# Atticus summer clip!



## Atticus (May 17, 2011)

Atticus got his shortest clip yet ! Still cute but I miss his hairy self. We don't miss the matting tho!


----------



## motherslittlehelper (Mar 18, 2010)

That boy looks handsome!


----------



## shimpli (Mar 24, 2010)

He looks very cute. I LOVE his face.


----------



## gertchie (Jan 28, 2012)

I love his face too & how you can see his colors!


----------



## HavaneseSoon (Nov 4, 2008)

I love it! Not only a summer cut and for Atticus, but a nice break for you. Are you sure that is your Atticus?


----------



## mamacjt (Aug 23, 2011)

Wow, what a difference!! Love to see his beautiful face!


----------



## misstray (Feb 6, 2011)

Nice cut!


----------



## krandall (Jun 11, 2009)

While I am a big fan of long coats in general, I think Atticus is MADE for a shorter cut... Otherwise, you can't see his FANASTIC markings as well!


----------



## lanabanana (Jul 2, 2011)

I love how his face is trimmed.

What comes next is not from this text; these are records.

-- ==== Sys2Proof/Laws/State.lean ====
section
/-! SUPPORT. What each update of the state leaves in each field: one lemma per field and update, all true by definition. -/

namespace Sys2Proof.Machine

@[simp] theorem raise_eq_setCode (s : State) (k : Code) : s.raise k = s.setCode k := rfl
@[simp] theorem finish_eq_setCode (s : State) : s.finish = s.setCode .ok := rfl
@[simp] theorem invalidateBl_eq_setBlValid (s : State) : s.invalidateBl = s.setBlValid false := rfl
@[simp] theorem invalidateRn_eq_setRnValid (s : State) : s.invalidateRn = s.setRnValid false := rfl


/-! ### setCode -/

@[simp] theorem setCode_setCode (s : State) (k k' : Code) : (s.setCode k).setCode k' = s.setCode k' := rfl
@[simp] theorem setCode_code (s : State) (k : Code) : (s.setCode k).status.code = k := rfl
@[simp] theorem setCode_blValid (s : State) (k : Code) : (s.setCode k).status.blValid = s.status.blValid := rfl
@[simp] theorem setCode_rnValid (s : State) (k : Code) : (s.setCode k).status.rnValid = s.status.rnValid := rfl
@[simp] theorem setCode_sizes (s : State) (k : Code) : (s.setCode k).sizes = s.sizes := rfl
@[simp] theorem setCode_wRows (s : State) (k : Code) : (s.setCode k).wRows = s.wRows := rfl
@[simp] theorem setCode_wCols (s : State) (k : Code) : (s.setCode k).wCols = s.wCols := rfl
@[simp] theorem setCode_shift (s : State) (k : Code) : (s.setCode k).shift = s.shift := rfl
@[simp] theorem setCode_nDim (s : State) (k : Code) : (s.setCode k).nDim = s.nDim := rfl
@[simp] theorem setCode_eps (s : State) (k : Code) : (s.setCode k).eps = s.eps := rfl
@[simp] theorem setCode_xRows (s : State) (k : Code) : (s.setCode k).xRows = s.xRows := rfl
@[simp] theorem setCode_xCols (s : State) (k : Code) : (s.setCode k).xCols = s.xCols := rfl
@[simp] theorem setCode_opa (s : State) (k : Code) : (s.setCode k).opa = s.opa := rfl
@[simp] theorem setCode_res (s : State) (k : Code) : (s.setCode k).res = s.res := rfl
@[simp] theorem setCode_wmem (s : State) (k : Code) : (s.setCode k).wmem = s.wmem := rfl
@[simp] theorem setCode_xmem (s : State) (k : Code) : (s.setCode k).xmem = s.xmem := rfl
@[simp] theorem setCode_ymem (s : State) (k : Code) : (s.setCode k).ymem = s.ymem := rfl
@[simp] theorem setCode_qmem (s : State) (k : Code) : (s.setCode k).qmem = s.qmem := rfl
@[simp] theorem setCode_inputs (s : State) (k : Code) : (s.setCode k).inputs = s.inputs := rfl
@[simp] theorem setCode_returned (s : State) (k : Code) : (s.setCode k).returned = s.returned := rfl
@[simp] theorem setCode_freeCount (s : State) (k : Code) : (s.setCode k).freeCount = s.freeCount := rfl
@[simp] theorem setCode_epoch (s : State) (k : Code) : (s.setCode k).epoch = s.epoch := rfl
@[simp] theorem setCode_r (s : State) (k : Code) : (s.setCode k).r = s.r := rfl
@[simp] theorem setCode_c (s : State) (k : Code) : (s.setCode k).c = s.c := rfl
@[simp] theorem setCode_d (s : State) (k : Code) : (s.setCode k).d = s.d := rfl
@[simp] theorem setCode_b (s : State) (k : Code) : (s.setCode k).b = s.b := rfl
@[simp] theorem setCode_xc (s : State) (k : Code) : (s.setCode k).xc = s.xc := rfl
@[simp] theorem setCode_shiftAmount (s : State) (k : Code) : (s.setCode k).shiftAmount = s.shiftAmount := rfl
@[simp] theorem setCode_epsilon (s : State) (k : Code) : (s.setCode k).epsilon = s.epsilon := rfl
@[simp] theorem setCode_operand (s : State) (k : Code) : (s.setCode k).operand = s.operand := rfl
@[simp] theorem setCode_wmemAt (s : State) (k : Code) : (s.setCode k).wmemAt = s.wmemAt := rfl
@[simp] theorem setCode_xmemAt (s : State) (k : Code) : (s.setCode k).xmemAt = s.xmemAt := rfl
@[simp] theorem setCode_ymemAt (s : State) (k : Code) : (s.setCode k).ymemAt = s.ymemAt := rfl
@[simp] theorem setCode_qmemAt (s : State) (k : Code) : (s.setCode k).qmemAt = s.qmemAt := rfl
@[simp] theorem setCode_channelWeight (s : State) (k : Code) : (s.setCode k).channelWeight = s.channelWeight := rfl
@[simp] theorem setCode_weight (s : State) (k : Code) : (s.setCode k).weight = s.weight := rfl
@[simp] theorem setCode_activation (s : State) (k : Code) : (s.setCode k).activation = s.activation := rfl
@[simp] theorem setCode_activationRow (s : State) (k : Code) : (s.setCode k).activationRow = s.activationRow := rfl
@[simp] theorem setCode_channelWeights (s : State) (k : Code) : (s.setCode k).channelWeights = s.channelWeights := rfl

Hope to see you all sometime SOON!!


----------



## Ruthi (Nov 10, 2011)

very cute


----------



## nlb (Feb 26, 2012)

So handsome! Looks great!


----------



## ShirleyH (Sep 13, 2009)

You can't cut the cute off!

Keeper's Mom


----------



## whimsy (Apr 3, 2010)

I like it!!!!!!!!!!! What a great face!!


----------



## Pixiesmom (Jul 31, 2008)

He looks super. My two just got a similar do today. I just cannot keep up with mats no matter how hard I try.


----------



## waybrook (Sep 13, 2009)

He looks adorable - what a great face!


----------



## HannahBearsMom (Jul 31, 2011)

Very cute! I love seeing our dogs' eyes.


----------